→ **WHAT IS REQUIRED**
Report back every line below that carries the word "records".

(Beginning of AVAILABLE DATA)

/-- 0x0062, ring head update: the count of records that the host has consumed. (log 62, DEDUCED) -/
def execRingHeadUpdate (c : Cmd) (s : State) : Out :=
  hostCommand (.ringHeadUpdate c) (ofRing 0x62 16 [(0, 1), (8, 8)]) c s fun _ m =>
    match m.ring? (field c.pay 0 1) with
    | none => (1, [], m)
    | some r =>
      let h := field c.pay 8 8
      if r.head ≤ h ∧ h ≤ r.tail then
        (0, [], { m with rings := m.rings.map fun x => if x.num = r.num then { x with head := h } else x })
      else (1, [], m)

/-- The ring of an event, when it is open and not full (R429). -/
def Mod.ringFor (m : Mod) (e : Event) : Option Ring :=
  m.rings.find? fun r => r.num == e.ring && decide (r.tail - r.head < 2 ^ r.k)

/-- The first waiting event that can be written: the oldest of its ring, its releases performed, its ring with room
(R98, R418). -/
def Mod.drainable (m : Mod) : Option (Event × Ring) :=
  (m.rings.filterMap fun r => m.events.find? fun e => e.ring == r.num).findSome? fun e =>
    if m.allPerformed e.deps then (m.ringFor e).map fun r => (e, r) else none

/-- The 64 bytes of a record (R418). (log 67, DEDUCED) -/
def Event.bytes (e : Event) : List Byte :=
  leBytes 2 e.type ++ leBytes 1 e.asid ++ leBytes 1 e.flags ++ leBytes 4 e.seq ++ leBytes 8 e.handle ++ leBytes 2 e.core ++
    leBytes 1 e.warp ++ leBytes 1 e.lane ++ leBytes 4 e.code ++ leBytes 8 e.pc.toNat ++ leBytes 8 e.payload.toNat ++
    leBytes 8 e.time.toNat ++ leBytes 16 0

/-- A write to the host's region of a ring. (log 67, DEDUCED) -/
def Ring.write (r : Ring) (addr : W64) (bs : List Byte) : HostWrite := { qp := r.qp, key := r.key, addr := addr, bytes := bs }

/-- EVENT_RING_DRAIN: a record, then its ring's tail word, the count of records written, is written to the host (R418, R429).
(log 67, DEDUCED) -/
def execEventRingDrain (s : State) : Out :=
  match s.now.drainable with
  | none => .next s
  | some (e, r) =>
    let e' := { e with seq := r.tail % 2 ^ 32 }
    let put := { r with tail := r.tail + 1, written := r.written ++ [e'] }
    let sent := [r.write (r.entries + BitVec.ofNat 64 (64 * (r.tail % 2 ^ r.k))) e'.bytes, r.write r.tailAddr (leBytes 8 (r.tail + 1))]
    .next { s with now := { s.now with events := s.now.events.erase e, hostWrites := s.now.hostWrites ++ sent,
                                       rings := s.now.rings.map fun x => if x.num = r.num then put else x } }

/-! ### Attestation, firmware, counters (R431 to R434) -/

/-- The first n bytes of a list, zero where it is shorter. -/
def padTo (n : Nat) (bs : List Byte) : List Byte := (List.range n).map fun i => bs.getD i 0

/-- What a report says of an address space: a byte for each grid context whose set holds it, its binding entries, and the
identifiers of its shared copies, in index order (R434). (log 63, DESIGN CHOICE) -/
def Mod.configBytes (m : Mod) (asid : Nat) : List Byte :=
  let bs := ((m.asid? asid).map (·.bindings)).getD []
  let entry := fun (b : Binding) => leBytes 1 b.num ++ leBytes 2 b.tag ++ leBytes 1 b.rword ++
    leBytes 1 (if b.sel then 1 else 0) ++ leBytes 8 b.abase.toNat ++ leBytes 8 b.bbase.toNat ++ leBytes 8 b.size
  ((List.range 8).flatMap fun i => leBytes 1 (if (m.grids.any fun g => g.num == i && g.asids.getLsbD asid) then 1 else 0)) ++
  ((List.range 64).flatMap fun i => (bs.filter fun b => b.num == i).flatMap entry) ++
  ((List.range 64).flatMap fun i => (bs.filter fun b => b.num == i).flatMap fun b => leBytes 8 b.ashr ++ leBytes 8 b.bshr)

/-- The X.509 certificate that Podric has signed for the public half of the identity key (R434). R434 has it read through NHP, and
R427 gives no command for it. (log 109, DESIGN CHOICE) -/
def Security.certificate (x : Security) : List Byte := Config.certificate x.identity

/-- The image that runs. -/
def Security.image (x : Security) : FwImage := ((x.slots.getD x.running none)).getD { index := 0, digest := 0 }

(End of AVAILABLE DATA)

→ **PROBLEM SOLUTION**
/-- 0x0062, ring head update: the count of records that the host has consumed. (log 62, DEDUCED) -/
/-- EVENT_RING_DRAIN: a record, then its ring's tail word, the count of records written, is written to the host (R418, R429).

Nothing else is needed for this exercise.